ICJ Verdict Ignored Hamas’ Intentions

The ongoing anti-Israel effusions highlight the extent to which the ICJ verdict has been manipulated for propaganda reasons, as ably demonstrated by Thyagaraj Markandan (The Mercury, February 1).

Like others, he insists that the ICJ verdict was “a famous win for South Africa.” That is not true. Vast numbers of Christians in South Africa oppose Hamas and support Israel. The only victory the ANC government scored was that the ICJ did not throw out its case, as Israel had requested. Lost on Markandan is the fact that by not ordering a ceasefire, the Court acknowledged Israel’s right to defend itself.

Besides, given the ANC’s bloody human rights violations in its camps and during its ‘people’s war’ of the 1980s and 1990s and its refusal to hand Omar Bashir over to the ICJ for crimes against humanity in Sudan, the ANC is disqualified from claiming moral high ground against Israel.

The ANC government’s case was based on prima facie allegations, which is why the Court found no genocidal intent. For those reasons, among others, Judge Julia Sebutinde dissented against the entire case, which, as Ivo Vegter of the Daily Friend has pointed out, “relied on cherry-picked quotations that contradicted official statements and policies and Israeli actions aimed at minimising civilian casualties.”  Judge Aharon Barak also found “no plausibility” of genocide.
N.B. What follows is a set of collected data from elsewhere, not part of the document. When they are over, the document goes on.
/-- Everything a command does to the stores and their flags: a BUILD's frame, ENCODE's sequence, RELEASE's discard, or nothing. -/
theorem exec_data_cases {i : Instr} {s t : State} (h : exec i s = .next t) :
    DataKept s t ∨
    (∃ f, (i = .buildOff ∨ ∃ m b, i = .buildOn m b) ∧ BuiltFrame s.cfg f ∧ t = finishBuild f s) ∨
    (i = .encode ∧ s.frameValid = true ∧ t = respondOk 220 (sequenceBuilt
      (writeSequence (sequenceOf s.cfg s.frame) (writeFrame (withChecksum s.frame) s)))) ∨
    (∃ l, i = .send l ∧ s.txPhase = .release ∧ t = sendRelease l s) := by
  cases i with
  | buildOff => cases h; exact .inr (.inl ⟨_, .inl rfl, .inl rfl, rfl⟩)
  | buildOn mode temp =>
    change execBuildOn mode temp s = .next t at h
    rcases execBuildOn_cases mode temp s with ⟨_, e⟩ | ⟨_, _, _, e⟩ | ⟨m, b14, _, hb, e⟩ <;> rw [e] at h <;> cases h
    · exact .inl (dataKept_refl s)
    · exact .inl (dataKept_refl s)
    · exact .inr (.inl ⟨_, .inr ⟨mode, temp, rfl⟩, .inr ⟨m, temp, b14, hb, rfl⟩, rfl⟩)
  | checksum a b =>
    change execChecksum a b s = .next t at h
    rcases execChecksum_cases a b s with ⟨_, e⟩ | ⟨_, _, e⟩ | ⟨_, _, e⟩ <;> rw [e] at h <;> cases h <;>
      exact .inl (dataKept_refl s)
  | encode =>
    change execEncode s = .next t at h
    rcases execEncode_cases s with ⟨_, e⟩ | ⟨hf, e⟩ <;> rw [e] at h <;> cases h
    · exact .inl (dataKept_refl s)
    · exact .inr (.inr (.inl ⟨rfl, hf, rfl⟩))
  | send l =>
    by_cases hp : s.txPhase = .release
    · cases (execSend_release hp).symm.trans h
      exact .inr (.inr (.inr ⟨l, rfl, hp, rfl⟩))
    · obtain ⟨-, -, hframe, hpseq, hlen, -⟩ := execSend_keeps h
      obtain ⟨-, -, -, hflags⟩ := execSend_registers h
      obtain ⟨hfv, hpv⟩ := hflags hp
      exact .inl ⟨hframe, hfv, hpseq, hlen, hpv⟩

/-- A BUILD writes the template outside bytes 13 and 14. -/
theorem builtFrame_getElem {c : Config} {f : FrameFile} (h : BuiltFrame c f) {k : Nat} (hk : k < 27) (h13 : k ≠ 13)
    (h14 : k ≠ 14) : f[k] = c.template[k] := by
  rcases h with rfl | ⟨m, temp, b14, -, rfl⟩
  · rfl
  · exact onFrame_getElem_of_ne _ _ _ hk h13 h14

theorem withChecksum_getElem_of_ne (f : FrameFile) {k : Nat} (hk : k < 27) (h26 : k ≠ 26) : (withChecksum f)[k] = f[k] :=
  withChecksum_getElem_of_lt f (by omega)

theorem traceableFrame_getElem {c : Config} {f : FrameFile} (h : TraceableFrame c f) {k : Nat} (hk : k < 27) (h13 : k ≠ 13)
    (h14 : k ≠ 14) (h26 : k ≠ 26) : f[k] = c.template[k] := by
  obtain ⟨g, hg, rfl | rfl⟩ := h
  · exact builtFrame_getElem hg hk h13 h14
  · rw [withChecksum_getElem_of_ne g hk h26]
    exact builtFrame_getElem hg hk h13 h14

/-! ### Every command, and every step -/

theorem exec_cfg {i : Instr} {s t : State} (h : exec i s = .next t) : t.cfg = s.cfg := by
  by_cases hsend : ∃ l, i = .send l
  · obtain ⟨l, rfl⟩ := hsend
    obtain ⟨hcfg, -⟩ := execSend_keeps h
    exact hcfg
  · obtain ⟨hcfg, -⟩ := exec_sequencerKeeps (not_exists.1 hsend) h
    exact hcfg

/-- No command removes an event, and only a SEND changes a line, its own. -/
theorem exec_lines {i : Instr} {s t : State} (h : exec i s = .next t) (l : Byte) :
    (lineAt s l).trace <+: (lineAt t l).trace ∧ (lineAt t l ≠ lineAt s l → i = .send l) := by
  by_cases hsend : ∃ m, i = .send m
  · obtain ⟨m, rfl⟩ := hsend
    obtain ⟨-, -, -, -, -, -, -, -, -, hothers, htrace⟩ := execSend_keeps h
    by_cases hl : l = m
    · subst hl
      exact ⟨htrace, fun _ => rfl⟩
    · rw [hothers l hl]
      exact ⟨List.prefix_refl _, fun hne => absurd rfl hne⟩
  · obtain ⟨-, -, -, -, -, -, -, hlines, -⟩ := exec_sequencerKeeps (not_exists.1 hsend) h
    rw [hlines l]
    exact ⟨List.prefix_refl _, fun hne => absurd rfl hne⟩

theorem hostStep_cfg (s : State) : (hostStep s).cfg = s.cfg := by
  rcases hostStep_cases s with e | ⟨w, q, _, e⟩ | ⟨w, q, _, e⟩ | ⟨q, _, e⟩ <;> rw [e] <;> rfl

/-- HOST touches no line but by RESET. -/
theorem lineAt_hostStep {s : State} (h : ∀ q, s.hostPlan ≠ .reset :: q) (l : Byte) : lineAt (hostStep s) l = lineAt s l := by
  rcases hostStep_cases s with e | ⟨w, q, _, e⟩ | ⟨w, q, _, e⟩ | ⟨q, hq, _⟩
  · rw [e]
  · rw [e]; rfl
  · rw [e]; rfl
  · exact absurd hq (h q)

/-- A step of the busy block runs the command in CMD, or fails an illegal word. -/
theorem step_busy_cases {s t : State} (hbusy : s.st = .busy) (h : step s = .next t) :
    (∃ i u, decode s.cmd = .ok i ∧ exec i s = .next u ∧ t = advanceEnv u) ∨
    (∃ e, decode s.cmd = .error e ∧ t = advanceEnv (illegalCommand s)) := by
  rcases step_cases h with ⟨hidle, _⟩ | ⟨i, u, _, hd, hu, ht⟩ | ⟨e, _, hd, ht⟩
  · simp [hbusy] at hidle
  · exact .inl ⟨i, u, hd, hu, ht⟩
  · exact .inr ⟨e, hd, ht⟩

/-- A command that ends Failed keeps the stores and their flags. -/
theorem exec_failure_keeps {i : Instr} {s t : State} (h : exec i s = .next t) (hfail : rspFailed t.rsp = true) :
    DataKept s t := by
  rcases exec_data_cases h with hkept | ⟨f, _, _, rfl⟩ | ⟨_, _, rfl⟩ | ⟨l, _, _, rfl⟩
  · exact hkept
  · exact absurd hfail (by rw [finishBuild_not_failed]; decide)
  · exact absurd hfail (by simp)
  · exact absurd hfail (by simp [sendRelease])

/-- Everything a command does to FRAME. -/
theorem exec_frame_cases {i : Instr} {s t : State} (h : exec i s = .next t) :
    t.frame = s.frame ∨
    ((i = .buildOff ∨ ∃ m b, i = .buildOn m b) ∧ BuiltFrame s.cfg t.frame) ∨
    (i = .encode ∧ t.frame = withChecksum s.frame) := by
  rcases exec_data_cases h with ⟨hframe, -⟩ | ⟨f, hi, hf, rfl⟩ | ⟨hi, _, rfl⟩ | ⟨l, _, _, rfl⟩
  · exact .inl hframe
  · exact .inr (.inl ⟨hi, hf⟩)
  · exact .inr (.inr ⟨hi, rfl⟩)
  · exact .inl rfl

end Sys2Proof.Machine

open Sys2Proof Sys2Proof.Machine

/-- Settles O32: by what each of the four can answer, and what a command does to the stores. -/
theorem sequencerFrame : Obligations.SequencerFrame := by
  refine ⟨fun i s t hi h => exec_sequencerKeeps hi h, fun s t hbuild => ?build, fun a b s t h => ?checksum,
    fun s t h => ?encode⟩
  case build =>
    obtain ⟨i, hi, h⟩ : ∃ i, (i = .buildOff ∨ ∃ m b, i = .buildOn m b) ∧ exec i s = .next t := by
      rcases hbuild with h | ⟨m, b, h⟩
      · exact ⟨_, .inl rfl, h⟩
      · exact ⟨_, .inr ⟨m, b, rfl⟩, h⟩
    rcases exec_data_cases h with ⟨-, -, hpseq, hlen, -⟩ | ⟨f, _, _, rfl⟩ | ⟨rfl, _⟩ | ⟨l, rfl, _⟩
    · exact ⟨hpseq, hlen⟩
    · exact ⟨rfl, rfl⟩
    · simp at hi
    · simp at hi
  case checksum => simpa [DataKept] using exec_data_cases h
  case encode =>
    rcases exec_data_cases h with ⟨hframe, hvalid, -⟩ | ⟨f, hi, _⟩ | ⟨_, _, rfl⟩ | ⟨l, hi, _⟩
    · exact ⟨hvalid, fun k _ => by rw [hframe]⟩
    · simp at hi
    · exact ⟨rfl, fun k hk => withChecksum_getElem_of_lt s.frame hk⟩
    · simp at hi

/-- Settles O33: what SEND keeps in every phase, and what it keeps outside the phase that writes it. -/
theorem sendFrame : Obligations.SendFrame := by
  intro l s t h
  obtain ⟨hcfg, hcmd, hframe, hpseq, hlen, henv, hplan, hhost, hcount, hothers, -⟩ := execSend_keeps h
  exact ⟨hcfg, hcmd, hframe, hpseq, hlen, henv, hplan, hhost, hcount, hothers, execSend_registers h⟩

/-- Settles O34: neither HOST, a command, nor an illegal word writes a parameter. -/
theorem parametersNeverChange : Obligations.ParametersNeverChange := by
  intro s t h
  rcases step_cases h with ⟨_, rfl⟩ | ⟨i, u, _, _, hu, rfl⟩ | ⟨e, _, _, rfl⟩ <;> rw [advanceEnv_cfg]
  · exact hostStep_cfg s
  · exact exec_cfg hu
  · rfl

/-- Settles O35: a traceable frame's bytes, and what a command does to FRAME. -/
theorem onlyThreeFrameBytesVary : Obligations.OnlyThreeFrameBytesVary := by
  refine ⟨fun s hinv hf k hk h13 h14 h26 => traceableFrame_getElem (hinv.frame hf) hk h13 h14 h26,
    fun s t hbusy h k hk h13 h14 h26 => ?bytes, fun s t hbusy h hne => ?writers⟩
  case bytes =>
    rcases step_busy_cases hbusy h with ⟨i, u, _, hu, rfl⟩ | ⟨e, _, rfl⟩ <;> simp only [advanceEnv_frame]
    · rcases exec_frame_cases hu with hframe | ⟨_, hbuilt⟩ | ⟨_, hframe⟩
      · exact .inl (by simp only [hframe])
      · exact .inr (builtFrame_getElem hbuilt hk h13 h14)
      · exact .inl (by simp only [hframe, withChecksum_getElem_of_ne s.frame hk h26])
    · exact .inl rfl
  case writers =>
    rcases step_busy_cases hbusy h with ⟨i, u, hd, hu, rfl⟩ | ⟨e, _, rfl⟩ <;> rw [advanceEnv_frame] at hne
    · rcases exec_frame_cases hu with hframe | ⟨rfl | ⟨m, b, rfl⟩, _⟩ | ⟨rfl, _⟩
      · exact absurd hframe hne
      · exact .inl hd
      · exact .inr (.inl ⟨m, b, hd⟩)
      · exact .inr (.inr hd)
    · exact absurd rfl hne

/-- Settles O36: HOST's moves but RESET and illegal words touch no line, and of the commands SEND its own. -/
theorem tracesOnlyGrow : Obligations.TracesOnlyGrow := by
  intro s t h hreset
  rcases step_cases h with ⟨hidle, rfl⟩ | ⟨i, u, hbusy, hd, hu, rfl⟩ | ⟨e, _, _, rfl⟩ <;> simp only [lineAt_advanceEnv]
  · simp [lineAt_hostStep fun q => hreset q hidle]
  · refine ⟨fun l => ?grows, fun l hne => ⟨hbusy, ?line⟩⟩
    case grows => exact (exec_lines hu l).1
    case line => rw [hd, (exec_lines hu l).2 hne]
  · simp

/-- Settles O39: a command that ends Failed keeps the data, and a SEND that ends leaves the phase OFF. -/
theorem failureKeepsTheData : Obligations.FailureKeepsTheData := by
  intro s t hbusy h hidle hfail
  rcases step_busy_cases hbusy h with ⟨i, u, hd, hu, rfl⟩ | ⟨e, hd, rfl⟩
  · rw [advanceEnv_rsp] at hfail
    rw [advanceEnv_st] at hidle
    obtain ⟨hframe, hfv, hpseq, hlen, hpv⟩ := exec_failure_keeps hu hfail
    refine ⟨by simpa, by simpa, by simpa, by simpa, by simpa, fun l hl => ?_⟩
    obtain rfl : i = .send l := by simpa [hd] using hl
    rw [advanceEnv_txPhase]
    exact (execSend_ends hbusy hu hidle).1
  · simp [hd]

end

/-! ## Proofs: where ENV's inputs are sampled (10_state.md, 60_exceptions.md) -/

section

namespace Sys2Proof.Machine

/-- The state with other levels of ENV's inputs. -/
def setEnv (e : EnvInputs) (s : State) : State := { s with env := e }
Absent from Markandan’s deliberation were the following issues the ICJ blithely ignored: how Hamas diverts civilian humanitarian aid for use by its insurgents; the fact that it uses civilian infrastructure and human shields for its defence; its ongoing firing of rockets into Israeli civilian settlements; that Hamas prohibited Gaza civilians from heeding Israeli advice to evacuate war zones.
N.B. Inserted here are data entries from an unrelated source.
/-- Note that the word of handler h has written these shared registers at the end of cycle c (R139). -/
def noteWrites (s : State) (sp h c : Nat) (w : Writes) : State :=
  let rs := w.regs.filter fun x => decide (32 ≤ x.1.toNat)
  if rs.isEmpty then s
  else updSpan s sp fun p => { p with
    sharedAt := rs.foldl (fun t x => tput t x.1.toNat (c, (tget p.hs h {}).issued)) p.sharedAt }
/-- A word completes: its writes land as a whole, then NX is evaluated. -/
def finishWord (s : State) (sp h : Nat) (pc : BitVec 24) (w : Writes) (nx : Nx) : State :=
  evalNx (noteWrites (applyWrites s sp h w) sp h (now s) w) sp h pc nx
/-- Has a word that issued later written register r at the end of cycle c or later, so that its value remains (R139)? -/
def overtaken (m : Tab (Nat × Nat)) (c issued r : Nat) : Bool :=
  match tfind m r with
  | some (d, i) => decide (c ≤ d) && decide (issued < i)
  | none => false
/-- Those of a word's writes that remain when its operation stage ends with cycle c (R139). -/
def standing (s : State) (sp h c : Nat) (w : Writes) : Writes :=
  { w with regs := w.regs.filter fun x => !overtaken (getSpan s sp).sharedAt c (getH s sp h).issued x.1.toNat }
/-- A word whose operation stage has outlasted its issue cycle and ends with cycle c completes; its handler may issue in the cycle
after c (R82, R138, R139). -/
def landWord (s : State) (sp h : Nat) (pc : BitVec 24) (c : Nat) (w : Writes) (nx : Nx) : State :=
  let w := standing s sp h c w
  let s1 := evalNx (noteWrites (applyWrites s sp h w) sp h c w) sp h pc nx
  if c < now s then updH s1 sp h fun x => { x with fresh := false } else s1

/-! ## Kill (R416, R417) -/

/-- The clusters of an RH × RW region (R47, R119), in row-major order. -/
def rectRanks (a rh rw : Nat) : List Nat := (List.range rh).flatMap fun y => (List.range rw).map fun x => a + 8 * y + x
/-- Those of a span's region. -/
def regionRanks (p : Span) : List Nat := rectRanks p.anchor p.rh p.rw
/-- The residency tags of the regions that overlap some clusters are discarded, on all their clusters (R120). -/
def dropResid (s : State) (rs : List Nat) : State :=
  let one (s : State) (r : Nat) : State := match (getClus s r).resid with
    | none => s
    | some t => (r :: rectRanks t.anchor t.rh t.rw).foldl (fun s c =>
        if (getClus s c).resid = some t then updClus s c fun x => { x with resid := none } else s) s
  rs.foldl one s
/-- The spans of a Bellwether slot, placed or saved. -/
def spansOf (s : State) (slot : Nat) : List Nat := (s.spans.filter fun p => p.2.live && p.2.slot == slot).map (·.1)

/-- The span stops without completing anything; undispatched accesses are discarded (R416, steps 1 and 2). -/
def haltSpan (s : State) (sp : Nat) : State :=
  let haltH (x : Nat × Handler) : Nat × Handler :=
    (x.1, { x.2 with st := .stopped, op := none, held := none, trapWait := false, pend := false, miss := false, attTodo := [], attHeld := [], attSeq := [], attAbsent := [] })
  let haltS (x : Nat × Stream) : Nat × Stream := (x.1, { x.2 with jobs := [], pass := false, resp := [] })
  let s1 := updSpan s sp fun p => { p with
    hs := p.hs.map haltH, streams := p.streams.map haltS, tree := {}, sys := { p.sys with arr := [], epi := [] },
    ended := true, trap := none, fabric := none, faulted := none, frozen := false, toSys := false, cols := [], bind := none }
  let keep (a : Access) : Bool := match a.port with
    | .handler p _ => p != sp || a.stat == .dispatched || a.stat == .performed || a.stat == .walking
    | .stream p _ => p != sp || a.stat == .dispatched || a.stat == .performed || a.stat == .walking
    | _ => true
  updNet s1 fun n => { n with acc := n.acc.filter keep, bars := n.bars.filter fun b => b.sp != sp }

/-- KPEND of a tenant, by `d`. -/
def addKpend (s : State) (tn : Nat) (f : Nat → Nat) : State :=
  setTw s tn 7 (putBits (tw s tn 7) 0 8 (f (wbits (tw s tn 7) 7 0)))

/-- The record of a kill that delivered no trap (R444): its code, the lowest section among the launch's spans, the PC of
handler 0 of that span. -/
def killRecord (s : State) (slot : Nat) (c : Cause) : Word × Nat × Word :=
  let low := (spansOf s slot).foldl (fun (m : Option Nat) sp => match m with
    | some q => if (getSpan s sp).sec < (getSpan s q).sec then some sp else m
    | none => some sp) none
  match low with
  | some sp => (wd c.code, (getSpan s sp).sec, wd ((getH s sp 0).pc.toNat * 16))
  | none => (wd c.code, 0, 0)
It should also be pointed out that the underground tunnels Hamas has constructed in Gaza are twice as extensive as London’s 250-mile underground network. Tunnel shafts poke up in schools, hospitals, mosques, homes and even in UN facilities. Thus, Gaza is one huge Hamas terrorism network.

Despite that, Markandan naively expresses dismay that Israel “has shown no intention to scale down its military operations in Gaza.” Why should it when Hamas pledged to exterminate Israel “from the River to the sea”? That factor is the most egregious omission from the ICJ’s judgement.

Sadly, Markandan concludes his effusion by stating, – “I have no respect for the Jewish race.” Whilst he is entitled to his opinion, ironically, it implies that he has more regard for Hamas despite its October 7 massacres and its well-documented genocidal intentions, the very intentions the ICJ declined to ascribe to Israel.